* [EXERCISE DIRECTIONS]
Look through the records below for the line with "R470). Choices and deductions of the model in it: log entry". Return that line and each one after it up to and including the line with "def Obligations.PrivilegeRisesByTrapsOnly : Prop", exactly.

(Records from a collection)
/-- The state after reset (10_state.md R90, 70_reset_and_hazards.md R500). Choices and deductions of the model in it:
log entry 10. -/
def Obligations.ResetState : Prop :=
  ∀ (p : Config.Params) (h : Word) (m : Memory),
    let s := State.resetWith p h m
    (∀ r, readReg s r = if r = 11#5 then p.dtbAddr else 0#32) ∧ s.pc = BitVec.ofNat 32 p.ramBase ∧ s.priv = .machine ∧
    s.csr.status = 0#32 ∧ s.csr.ie = 0#32 ∧ s.csr.ip = 0#32 ∧
    (∀ q, s.csr.tvec.get q = 0#32 ∧ s.csr.epc.get q = 0#32 ∧ s.csr.cause.get q = 0#32 ∧ s.csr.tval.get q = 0#32 ∧
      s.csr.scratch.get q = 0#32) ∧
    s.csr.medeleg = 0#32 ∧ s.csr.sedeleg = 0#32 ∧ s.csr.mideleg = 0#32 ∧ s.csr.sideleg = 0#32 ∧
    s.csr.mcounteren = 0#32 ∧ s.csr.scounteren = 0#32 ∧ s.csr.uedeleg = 0#32 ∧ s.csr.uideleg = 0#32 ∧
    s.csr.ucounteren = 0#32 ∧ s.csr.hartid = h ∧ s.csr.satp = 0#32 ∧
    (∀ i, sparseGet i s.tlb = none) ∧ s.time = 0#64 ∧ s.timecmp = 0#64 ∧ s.waitEvent = false ∧ s.evTrap = false ∧
    s.evInt = false ∧ s.parked = false ∧ s.evIntMask = 0#32 ∧ s.rsv = none ∧ (∀ a, readByte s.mem a = readByte m a)

/-- The state after reset meets the invariant of the machine (10_state.md R90, 10_state.md R25, 10_state.md R40,
60_exceptions.md R470). Choices and deductions of the model in it: log entries 1, 3. -/
def Obligations.ResetInvariant : Prop :=
  Inv State.reset

/-- The first step after reset executes the instruction at RAM_BASE (70_reset_and_hazards.md R500, 60_exceptions.md
R470). Choices and deductions of the model in it: log entry 5. -/
def Obligations.FirstStepAfterReset : Prop :=
  ∀ (p : Config.Params) (h : Word) (m : Memory), paramsLegal p = true → h.toNat < p.nharts →
    (State.resetWith p h m).pc = BitVec.ofNat 32 p.ramBase ∧
    step (State.resetWith p h m) = rearmOutcome (runInstruction { State.resetWith p h m with waitEvent := true })

/-- Every step keeps the invariant of the machine (10_state.md R25, 10_state.md R40, 10_state.md R41, 10_state.md R51,
10_state.md R55, 10_state.md R56, 10_state.md R76, 20_memory.md R131, 44_a_atomic.md R320, 60_exceptions.md R453,
60_exceptions.md R470, 10_state.md R59). Choices and deductions of the model in it: log entries 8, 10, 13. -/
def Obligations.StepKeepsInvariant : Prop :=
  ∀ s t : State, Inv s → step s = .next t → Inv t

/-- No state stops the machine: every step answers a next state (70_reset_and_hazards.md R514, 70_reset_and_hazards.md
R517, 60_exceptions.md R440). Choices and deductions of the model in it: log entry 17. -/
def Obligations.StepAlwaysAnswers : Prop :=
  ∀ s : State, paramsLegal s.cfg = true → s.csr.hartid.toNat < s.cfg.nharts → ∃ t, step s = .next t

/-- No step changes the parameters, the MMIO table, hartid or the storage without a CSR, and time never decreases
(10_state.md R79, 10_state.md R58, 10_state.md R36, 60_exceptions.md R483). -/
def Obligations.ConfigurationFixed : Prop :=
  ∀ s t : State, step s = .next t → t.cfg = s.cfg ∧ t.csr.hartid = s.csr.hartid ∧ t.csr.uedeleg = s.csr.uedeleg ∧
    t.csr.uideleg = s.csr.uideleg ∧ t.csr.ucounteren = s.csr.ucounteren ∧ s.time.toNat ≤ t.time.toNat

/-- A step enters a higher mode only by a trap entry, and a lower one only by a trap return (10_state.md R27,
60_exceptions.md R485, 60_exceptions.md R450, 60_exceptions.md R451, 46_system_csr.md R403). -/
def Obligations.PrivilegeRisesByTrapsOnly : Prop :=
  (∀ (i : Instr) (s t : State), Spec.isTrapReturn i = false → exec i s = .next t → t.priv ≠ s.priv →
      s.priv.code.toNat < t.priv.code.toNat ∧
        ∃ cause tval epcval s1, Spec.TrapEntry t.priv cause tval epcval s1 t ∧ s1.priv = s.priv ∧ s1.pc = s.pc ∧
          (i ≠ .wfi → s1.csr = s.csr ∧ epcval = s.pc ∧ cause.getLsbD 31 = false) ∧
          (i = .wfi → s1 = Spec.folded s ∧ epcval = s.pc + 4#32 ∧ cause.getLsbD 31 = true)) ∧
    (∀ s t : State, step s = .next t → s.priv.code.toNat < t.priv.code.toNat →
      ∃ cause tval epcval s1 u, t = Spec.rearmed u ∧ Spec.TrapEntry t.priv cause tval epcval s1 u ∧
        s1.priv = s.priv ∧ s1.pc = s.pc ∧ s1.csr = { s.csr with ip := s1.csr.ip } ∧
        (epcval = s.pc ∨ epcval = s.pc + 4#32)) ∧
    ∀ s t : State, step s = .next t → t.priv.code.toNat < s.priv.code.toNat →
      ∃ i raw s0 s1 u, s0.priv = s.priv ∧ s0.pc = s.pc ∧ s0.mem = s.mem ∧ s0.tlb = s.tlb ∧
        s0.csr = { s.csr with ip := s0.csr.ip } ∧ fetchInstruction s0 = .ok raw s1 ∧ decodeRaw raw = .ok i ∧
        Spec.isTrapReturn i = true ∧ exec i s1 = .next u ∧ t = Spec.rearmed u

/-- An instruction that starts and ends in U mode changes no S or M register (10_state.md R33, 10_state.md R43,
10_state.md R45, 10_state.md R47, 60_exceptions.md R450, 60_exceptions.md R485). -/
def Obligations.UserModeConfinement : Prop :=
  ∀ (i : Instr) (s t : State), s.priv = .user → exec i s = .next t → t.priv = .user →
    (∀ p, p = .supervisor ∨ p = .machine → t.csr.tvec.get p = s.csr.tvec.get p ∧ t.csr.epc.get p = s.csr.epc.get p ∧
      t.csr.cause.get p = s.csr.cause.get p ∧ t.csr.tval.get p = s.csr.tval.get p ∧
      t.csr.scratch.get p = s.csr.scratch.get p) ∧
    t.csr.medeleg = s.csr.medeleg ∧ t.csr.sedeleg = s.csr.sedeleg ∧ t.csr.mideleg = s.csr.mideleg ∧
    t.csr.sideleg = s.csr.sideleg ∧ t.csr.mcounteren = s.csr.mcounteren ∧ t.csr.scounteren = s.csr.scounteren ∧
    t.csr.satp = s.csr.satp ∧ t.csr.hartid = s.csr.hartid ∧
    t.csr.status &&& ~~~0x11#32 = s.csr.status &&& ~~~0x11#32 ∧ t.csr.ie &&& ~~~0x111#32 = s.csr.ie &&& ~~~0x111#32 ∧
    (i ≠ .wfi → t.csr.ip &&& ~~~0x111#32 = s.csr.ip &&& ~~~0x111#32)

/-- With data translation off, no device and no other agent, only stores, SC.W and AMOs write memory (20_memory.md
R120, 20_memory.md R111, 20_memory.md R128). Choices and deductions of the model in it: log entry 6. -/
def Obligations.OnlyStoresWriteMemory : Prop :=
  ∀ (i : Instr) (s t : State), Spec.mayStore i = false → s.csr.satp.getLsbD 31 = false ∨ effPriv .load s = .machine →
    mmioRegions s.cfg = [] → s.interleaved = [] → exec i s = .next t → Spec.SameBytes s t

/-- A reservation is set only by LR.W (44_a_atomic.md R320, 44_a_atomic.md R339). -/
def Obligations.OnlyLoadReservedReserves : Prop :=
  ∀ (i : Instr) (s t : State), (∀ aq rl rd rs1, i ≠ .lrW aq rl rd rs1) → exec i s = .next t →
    t.rsv = s.rsv ∨ t.rsv = none

/-- Decoding the encoding of a well-formed instruction gives it back (30_encoding.md R185, 30_encoding.md R178,
30_encoding.md R184). -/
def Obligations.DecodeEncode : Prop :=
  ∀ (i : Instr) (rest : List Byte), i.wellFormed = true →
    decodeRaw (encode i) = .ok i ∧ decodeBytes (Spec.rawBytes (encode i) ++ rest) = .ok (i, rest)

/-- An instruction the decoder reads is well formed and encodes to the bits it was read from (30_encoding.md R180,
30_encoding.md R184, 30_encoding.md R185). -/
def Obligations.EncodeDecode : Prop :=
  ∀ (raw : RawInsn) (i : Instr), decodeRaw raw = .ok i → i.wellFormed = true ∧ encode i = raw

/-- The decoder reads exactly the rows of the opcode table, 32-bit and 16-bit, each as its instruction (30_encoding.md
R173, 30_encoding.md R174, 30_encoding.md R177, 30_encoding.md R179, 30_encoding.md R180, 30_encoding.md R185,
44_a_atomic.md R338, 46_system_csr.md R419, 45_c_compressed.md R352 to R378, 45_c_compressed.md R379,
45_c_compressed.md R380). -/
def Obligations.OpcodeTable : Prop :=
  (∀ (w m k : Word) (i : Instr), (m, k, i) ∈ Spec.wordRows w → w &&& k = m → decodeRaw (.word w) = .ok i) ∧
    (∀ (w : Word) (i : Instr), decodeRaw (.word w) = .ok i → ∃ m k, (m, k, i) ∈ Spec.wordRows w ∧ w &&& k = m) ∧
    (∀ (h m k : Half) (c : Bool) (i : Instr), (m, k, c, i) ∈ Spec.halfRows h → h &&& k = m → c = true →
      decodeRaw (.half h) = .ok i) ∧
    ∀ (h : Half) (i : Instr), decodeRaw (.half h) = .ok i →
      ∃ m k, (m, k, true, i) ∈ Spec.halfRows h ∧ h &&& k = m

/-- The illegal 16-bit encodings are exactly those listed (45_c_compressed.md R379, 30_encoding.md R182,
30_encoding.md R183). -/
def Obligations.IllegalHalfwords : Prop :=
  ∀ h : Half, h.extractLsb' 0 2 ≠ 3#2 →
    (((∃ e, decodeRaw (.half h) = .error e) ∨ decodeRaw (.half h) = .ok .cIllegal) ↔ Spec.IllegalHalf h)

/-- Words written out from the encodings decode to their instructions (40_rv32i_integer.md R203, 41_rv32i_control.md
R254, 42_rv32i_loadstore.md R278, 43_m_muldiv.md R305, 44_a_atomic.md R327, 45_c_compressed.md R360,
46_system_csr.md R408, 46_system_csr.md R412). -/
def Obligations.DecodeWords : Prop :=
  decodeTableWord 32 0xFFF08113 = some (.addi 2 1 0xFFF) ∧ decodeTableWord 32 0xFE209CE3 = some (.bne 1 2 0x1FF8) ∧
    decodeTableWord 32 0xFE20AE23 = some (.sw 2 1 0xFFC) ∧ decodeTableWord 32 0x020140B3 = some (.div 1 2 0) ∧
    decodeTableWord 32 0x18C523AF = some (.scW false false 7 12 10) ∧
    decodeTableWord 16 0x7281 = some (.cLui 5 0x20) ∧ decodeTableWord 32 0x12628073 = some (.sfenceVma 5 6) ∧
    decodeTableWord 32 0x340312F3 = some (.csrrw 5 0x340 6) ∧ decodeTableWord 32 0x00009073 = some (.csrrw 0 0 1) ∧
    decodeTableWord 16 0x8002 = none

/-- A step runs the instruction whose bytes the fetch at pc reads, translated or not (60_exceptions.md R470,
60_exceptions.md R464, 30_encoding.md R170, 30_encoding.md R171, 20_memory.md R117, 20_memory.md R120,
20_memory.md R103, 20_memory.md R141). Choices and deductions of the model in it: log entries 5, 6. -/
def Obligations.StepRunsDecoded : Prop :=
  ∀ (s t : State) (i : Instr) (bytes : List Byte), paramsLegal s.cfg = true → s.csr.hartid.toNat < s.cfg.nharts →
    (s.agenda = [] ∨ ∃ r, s.agenda = .hart :: r) → ¬ (s.parked = true ∧ s.waitEvent = true) →
    (s.waitEvent = false → s.evInt = true → s.parked = false → Spec.NoneFires false (Spec.folded s)) →
    let s0 : State := { (if s.waitEvent = false ∧ s.evInt = true ∧ s.parked = false then Spec.folded s else s) with
      waitEvent := true, parked := false, agenda := s.agenda.tail }
    Spec.Fetches s0 bytes t → decodeBytes bytes = .ok (i, []) → step s = rearmOutcome (exec i t)

/-- A fetch outside RAM or without translation traps with the address of its halfword (30_encoding.md R170,
20_memory.md R117, 60_exceptions.md R441, 60_exceptions.md R440, 20_memory.md R141). Choices and deductions of the
model in it: log entry 6. -/
def Obligations.FetchFaults : Prop :=
  ∀ s : State,
    (∀ e tv s1, translate s.pc .fetch s = .raise e tv s1 → Spec.Traps (runInstruction s) e.code s.pc s s1) ∧
    (∀ pa s1, translate s.pc .fetch s = .ok pa s1 → inRam s.cfg pa 2 = false →
      Spec.Traps (runInstruction s) 1 s.pc s s1) ∧
    (∀ pa s1, translate s.pc .fetch s = .ok pa s1 → inRam s.cfg pa 2 = true →
      let s2 := interleave s1
      (Spec.half s2.mem pa.toNat).extractLsb' 0 2 = 3#2 →
        (∀ e tv s3, translate (s.pc + 2#32) .fetch s2 = .raise e tv s3 →
          Spec.Traps (runInstruction s) e.code (s.pc + 2#32) s s3) ∧
        ∀ pb s3, translate (s.pc + 2#32) .fetch s2 = .ok pb s3 → inRam s.cfg pb 2 = false →
          Spec.Traps (runInstruction s) 1 (s.pc + 2#32) s s3)

/-- An illegal encoding traps with its raw bits in tval (30_encoding.md R180, 45_c_compressed.md R379,
60_exceptions.md R442). -/
def Obligations.IllegalEncodingsTrap : Prop :=
  (∀ (s s1 : State) (raw : RawInsn) (e : Reject), fetchInstruction s = .ok raw s1 → decodeRaw raw = .error e →
      Spec.Traps (runInstruction s) 2 (match raw with | .half h => h.zeroExtend 32 | .word w => w) s s1) ∧
    ∀ s : State, Spec.Traps (exec .cIllegal s) 2 0#32 s s

/-- Results of LUI, AUIPC and the register-immediate instructions (40_rv32i_integer.md R200, R201, R202, R203, R204,
R205, R206, R207, R208, R209, R210, R211). -/
def Obligations.IntegerImmediateResults : Prop :=
  ∀ (s : State) (rd rs1 : Reg) (imm20 : BitVec 20) (imm : BitVec 12) (shamt : BitVec 5),
    let x := readReg s rs1
    let next := s.pc + 4#32
    Spec.Computes (.lui rd imm20) rd (Spec.word (imm20.toNat * 4096)) next s ∧
    Spec.Computes (.auipc rd imm20) rd (Spec.word (s.pc.toNat + imm20.toNat * 4096)) next s ∧
    Spec.Computes (.addi rd rs1 imm) rd (Spec.word (x.toInt + imm.toInt)) next s ∧
    Spec.Computes (.slti rd rs1 imm) rd (Spec.flag (x.toInt < imm.toInt)) next s ∧
    Spec.Computes (.sltiu rd rs1 imm) rd (Spec.flag (x.toNat < (imm.signExtend 32).toNat)) next s ∧
    Spec.Computes (.xori rd rs1 imm) rd (x ^^^ imm.signExtend 32) next s ∧
    Spec.Computes (.ori rd rs1 imm) rd (x ||| imm.signExtend 32) next s ∧
    Spec.Computes (.andi rd rs1 imm) rd (x &&& imm.signExtend 32) next s ∧
    Spec.Computes (.slli rd rs1 shamt) rd (Spec.word (x.toNat * 2 ^ shamt.toNat)) next s ∧
    Spec.Computes (.srli rd rs1 shamt) rd (Spec.word (x.toNat / 2 ^ shamt.toNat)) next s ∧
    Spec.Computes (.srai rd rs1 shamt) rd (Spec.word (x.toInt / 2 ^ shamt.toNat)) next s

* [EXERCISE RESPONSE]
R470). Choices and deductions of the model in it: log entry 5. -/
def Obligations.FirstStepAfterReset : Prop :=
  ∀ (p : Config.Params) (h : Word) (m : Memory), paramsLegal p = true → h.toNat < p.nharts →
    (State.resetWith p h m).pc = BitVec.ofNat 32 p.ramBase ∧
    step (State.resetWith p h m) = rearmOutcome (runInstruction { State.resetWith p h m with waitEvent := true })

/-- Every step keeps the invariant of the machine (10_state.md R25, 10_state.md R40, 10_state.md R41, 10_state.md R51,
10_state.md R55, 10_state.md R56, 10_state.md R76, 20_memory.md R131, 44_a_atomic.md R320, 60_exceptions.md R453,
60_exceptions.md R470, 10_state.md R59). Choices and deductions of the model in it: log entries 8, 10, 13. -/
def Obligations.StepKeepsInvariant : Prop :=
  ∀ s t : State, Inv s → step s = .next t → Inv t

/-- No state stops the machine: every step answers a next state (70_reset_and_hazards.md R514, 70_reset_and_hazards.md
R517, 60_exceptions.md R440). Choices and deductions of the model in it: log entry 17. -/
def Obligations.StepAlwaysAnswers : Prop :=
  ∀ s : State, paramsLegal s.cfg = true → s.csr.hartid.toNat < s.cfg.nharts → ∃ t, step s = .next t

/-- No step changes the parameters, the MMIO table, hartid or the storage without a CSR, and time never decreases
(10_state.md R79, 10_state.md R58, 10_state.md R36, 60_exceptions.md R483). -/
def Obligations.ConfigurationFixed : Prop :=
  ∀ s t : State, step s = .next t → t.cfg = s.cfg ∧ t.csr.hartid = s.csr.hartid ∧ t.csr.uedeleg = s.csr.uedeleg ∧
    t.csr.uideleg = s.csr.uideleg ∧ t.csr.ucounteren = s.csr.ucounteren ∧ s.time.toNat ≤ t.time.toNat

/-- A step enters a higher mode only by a trap entry, and a lower one only by a trap return (10_state.md R27,
60_exceptions.md R485, 60_exceptions.md R450, 60_exceptions.md R451, 46_system_csr.md R403). -/
def Obligations.PrivilegeRisesByTrapsOnly : Prop :=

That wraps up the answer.